David Cole, longtime Georgetown law professor who’s now the National Legal Director of the UCLA, writes in the New York Review:

Shapiro’s message was offensive, but if academic freedom is to mean anything, [Shapiro’s] two tweets can’t be a firing offense. And without academic freedom, the voices suppressed are as likely to be those of critical race theorists as opponents of affirmative action.

The concept of academic freedom was initially advanced in the United States by universities and professors as a defense against political intrusions aimed at perceived anarchists, Communists, and other critics of the status quo. Universities argued that because a robust exchange of ideas and free inquiry are essential to the academic enterprise, state officials must respect the independent judgments of universities and the free speech rights of their employees. The Supreme Court’s academic freedom cases have all involved government efforts to banish Communists from campus….

If universities do not respect this principle [of academic freedom] within their own institutions, how will they resist the political encroachments of outsiders? …

Doing what the vocal majority demands in this instance [i.e., firing Shapiro] would be a huge mistake. I unequivocally reject Shapiro’s contention that it is improper to seek to rectify the shameful fact that no Black woman has ever served on the Court—just as there was nothing wrong in Ronald Reagan’s commitment to appoint the first woman, or President Trump’s statement that he would pick a woman to fill Justice Ruth Bader Ginsburg’s seat. And Shapiro’s tweet was, in my view, offensive.

But that doesn’t mean he should lose his job—or that the Georgetown community will be better-off if it banishes him.

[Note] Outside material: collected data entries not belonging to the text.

/-- A pop of a queue that holds a word gives the head word, and a GAP marker that waits may land. -/
theorem qPop_of_words {q : Nat} {w : QWord} {ws : List QWord} (r : QRec) (u : BitVec 67) (h : (d.que1 q).words = w :: ws) :
    (d.qPop r q u).2 = { data := (w.flip u).data, eop := (w.flip u).eop, poison := (w.flip u).poison || (w.flip u).bad, perm := w.perm } ∧
    ((d.qPop r q u).1.que1 q).lastVal = (w.flip u).data ∧
    ∃ g : List QWord, ((d.qPop r q u).1.que1 q).words = ws ++ g ∧
      g.length + ((d.qPop r q u).1.que1 q).gapDue ≤ (d.que1 q).gapDue := by
  unfold qPop
  simp only [que1_modQue_self, h]
  generalize hleft : modQue _ q _ = e
  obtain ⟨hque, hgives⟩ := qGive_spec (d := e) q (w.flip u)
  obtain ⟨g, hwords, hdue, hlast⟩ := que1_qGap (d := (e.qGive q (w.flip u)).1) q
  rw [hque] at hwords hdue hlast
  subst hleft
  simp only [que1_modQue_self] at hwords hdue
  exact ⟨hgives, hlast, g, hwords, hdue⟩

/-- What a pop of a queue without a word leaves in the queue. -/
theorem que1_qUnder (q : Nat) : (d.qUnder q).1.que1 q = { d.que1 q with underrun := true } := by
  refine (que1_congr ?_ q).trans (que1_modQue_self q fun x => { x with underrun := true })
  rw [qUnder, tally_que, qEv_que, stampQue_que]

/-- The event of an underrun stays raised. -/
theorem qUnder_latch (q : Nat) : (d.qUnder q).1.evt.latch.getLsbD 132 = true := by
  have hraised : (((d.modQue q fun x => { x with underrun := true }).stampQue q 18).ev 132).evt.latch.getLsbD 132 = true := by
    rw [ev_latch _ _ _ (by decide), decide_eq_true rfl, Bool.true_or]
  exact (KeepsIsolated.refl _).capture.tally.latch 132 hraised

/-- A pop of a queue without a word. -/
theorem qPop_of_empty {q : Nat} (r : QRec) (u : BitVec 67) (h : (d.que1 q).words = []) :
    d.qPop r q u = (d.modQue q fun x => { x with popAt := some d.qCycle }).qUnder q := by
  unfold qPop
  simp only [que1_modQue_self, h]

/-! ## Items that a device consumer takes (R298) -/

/-- A pop of all words up to and including the first EOP. -/
theorem qPopItem_spec (r : QRec) (q : Nat) (w : QWord) (heop : w.eop = true) (ws : List QWord) (hws : ∀ v ∈ ws, v.eop = false) :
    ∀ (d : Data) (post : List QWord) (acc : List QPop), (d.que1 q).words = ws ++ w :: post →
    (∃ g : List QWord, ((qPopItem r q (ws.length + 1) d acc).1.que1 q).words = post ++ g ∧
      g.length + ((qPopItem r q (ws.length + 1) d acc).1.que1 q).gapDue ≤ (d.que1 q).gapDue) ∧
    ∃ l, (qPopItem r q (ws.length + 1) d acc).2 = acc ++ l ∧ l.map (·.data) = (ws ++ [w]).map (·.data) := by
  induction ws with
  | nil =>
    intro d post acc h
    obtain ⟨hgives, -, hleaves⟩ := qPop_of_words r 0 h
    rw [QWord.flip_zero] at hgives
    unfold qPopItem
    dsimp only
    rw [if_pos (by rw [hgives]; exact heop)]
    exact ⟨hleaves, _, rfl, by rw [hgives]; rfl⟩
  | cons v vs ih =>
    intro d post acc h
    rw [List.cons_append] at h
    obtain ⟨hgives, -, g, hwords, hdue⟩ := qPop_of_words r 0 h
    rw [QWord.flip_zero] at hgives
    have hopen : ¬(d.qPop r q 0).2.eop = true := by
      rw [hgives]
      exact Bool.eq_false_iff.mp (hws v List.mem_cons_self)
    rw [List.append_assoc, List.cons_append] at hwords
    obtain ⟨⟨g', hwords', hdue'⟩, l, hl, hdata⟩ :=
      ih (fun x hx => hws x (List.mem_cons_of_mem _ hx)) (d.qPop r q 0).1 (post ++ g) (acc ++ [(d.qPop r q 0).2]) hwords
    rw [List.length_cons]
    unfold qPopItem
    dsimp only
    rw [if_neg hopen]
    refine ⟨⟨g ++ g', by rw [hwords', List.append_assoc], by rw [List.length_append]; omega⟩, (d.qPop r q 0).2 :: l, ?_, ?_⟩
    · rw [hl, List.append_assoc, List.singleton_append]
    · rw [List.map_cons, hdata, hgives]
      rfl

/-- The item at the head ends with the first word that carries EOP. -/
theorem qHeadItem_of_words {q : Nat} {w : QWord} {ws post : List QWord} (h : (d.que1 q).words = ws ++ w :: post)
    (hws : ∀ v ∈ ws, v.eop = false) (heop : w.eop = true) : d.qHeadItem q = some (ws ++ [w]) := by
  have hfirst : (ws ++ w :: post).findIdx? (fun w => w.eop) = some ws.length := by
    rw [List.findIdx?_append, List.findIdx?_eq_none_iff.mpr hws]
    simp [List.findIdx?_cons, heop]
  unfold qHeadItem
  dsimp only
  rw [h, hfirst]
  simp [List.take_append]

/-- Without a word that carries EOP there is no item at the head. -/
theorem qHeadItem_eq_none {q : Nat} (h : d.qPkt q = 0) : d.qHeadItem q = none := by
  have hnone : (d.que1 q).words.findIdx? (fun w => w.eop) = none := by
    rw [List.findIdx?_eq_none_iff]
    intro w hw
    exact Bool.eq_false_iff.mpr fun heop => List.filter_eq_nil_iff.mp (List.length_eq_zero_iff.mp h) w hw heop
  unfold qHeadItem
  dsimp only
  rw [hnone]

/-- A consumer takes the item at the head as the pops give it, or discards it as a GAP marker. -/
theorem qTake_of_item {q : Nat} {r : QRec} {ws : List QWord} (hrec : d.qRec q = some r) (hitem : d.qHeadItem q = some ws) :
    (d.qTake q).1.que1 q = (qPopItem r q ws.length d []).1.que1 q ∧
    ((d.qTake q).2 = some (qPopItem r q ws.length d []).2 ∨
      (d.qTake q).2 = none ∧ ∃ w, (qPopItem r q ws.length d []).2 = [w] ∧ w.data.toNat % 256 = 0xFE) := by
  unfold qTake
  rw [hrec, hitem]
  dsimp only
  split
  · next w hl =>
    split
    · next hgap =>
      obtain ⟨hcode, -⟩ := hgap
      exact ⟨que1_congr (qEv_que 7 q) q, .inr ⟨rfl, w, hl, hcode⟩⟩
    · exact ⟨rfl, .inl (by rw [hl])⟩
  · exact ⟨rfl, .inl rfl⟩

/-- What a consumer's take leaves in the queue and gives: the words behind the item, and its data unless it is a GAP marker. -/
theorem qTake_of_words {q : Nat} {r : QRec} {ws post : List QWord} {w : QWord} (hrec : d.qRec q = some r)
    (hwords : (d.que1 q).words = ws ++ w :: post) (hws : ∀ v ∈ ws, v.eop = false) (heop : w.eop = true) :
    (∃ g : List QWord, ((d.qTake q).1.que1 q).words = post ++ g ∧ g.length ≤ 1) ∧
    (∀ l, (d.qTake q).2 = some l → l.map (·.data) = (ws ++ [w]).map (·.data)) ∧
    ((d.qTake q).2 = none → ws = [] ∧ w.data.toNat % 256 = 0xFE) := by
  obtain ⟨⟨g, hleft, hdue⟩, l, hl, hdata⟩ := qPopItem_spec r q w heop ws hws d post [] hwords
  obtain ⟨hque, hanswer⟩ := qTake_of_item hrec (qHeadItem_of_words hwords hws heop)
  rw [List.length_append, List.length_singleton] at hque hanswer
  rw [hl, List.nil_append] at hanswer
  have hone := (d.que1 q).gapDue_le_one
  refine ⟨⟨g, by rw [hque, hleft], by omega⟩, ?_⟩
  rcases hanswer with hsome | ⟨hnone, p, rfl, hcode⟩
  · rw [hsome]
    exact ⟨fun l' hl' => by rw [← Option.some.inj hl', hdata], fun hno => absurd hno (Option.some_ne_none l)⟩
  · rw [hnone]
    refine ⟨fun l' hl' => absurd hl'.symm (Option.some_ne_none l'), fun _ => ?_⟩
    rw [List.map_singleton, List.map_append, List.map_singleton, eq_comm, List.append_eq_singleton_iff] at hdata
    simp only [List.map_eq_nil_iff, List.singleton_inj, List.cons_ne_nil, and_false, or_false] at hdata
    obtain ⟨hnil, hhead⟩ := hdata
    exact ⟨hnil, by rw [hhead]; exact hcode⟩

end Data

/-! ## What a push or a pop may change (R296 to R302, R308) -/

/-- The registers that a push or a pop of queue `q` may change: its counters, the parity count and the event capture. -/
def QueueReg (q a : Nat) : Prop :=
  a = Reg.quedDrop q ∨ a = Reg.quedLost q ∨ a = Reg.quedRsync q ∨ a = Reg.queParCnt ∨ a = Reg.queEvcap

/-- The Q_NOTE of queue `q` behind what else waits at a port. -/
def Port.withNote (q : Nat) (x : Port) : Port := { x with mgqOut := x.mgqOut ++ [.qNote (BitVec.ofNat 14 q)] }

Expressing one’s position on affirmative action, or any other matter of public debate, even in an offensive manner, cannot be the basis for termination if academic freedom is to be respected.

The principle of academic freedom, like the freedom of speech generally, is not absolute. It does not protect those who engage in targeted racial harassment or threats, or speech that creates a pervasively hostile environment. But Shapiro’s tweets do not come close to crossing those lines. And in an instance such as this, in which he immediately responded by deleting the tweets and apologizing, the commitment to academic freedom demands tolerance for those with whom we disagree. Some have raised concerns about whether students of color will feel comfortable taking Shapiro’s classes. But his primary role will be running a conservative institute on campus, and as a lecturer he would not teach any compulsory courses.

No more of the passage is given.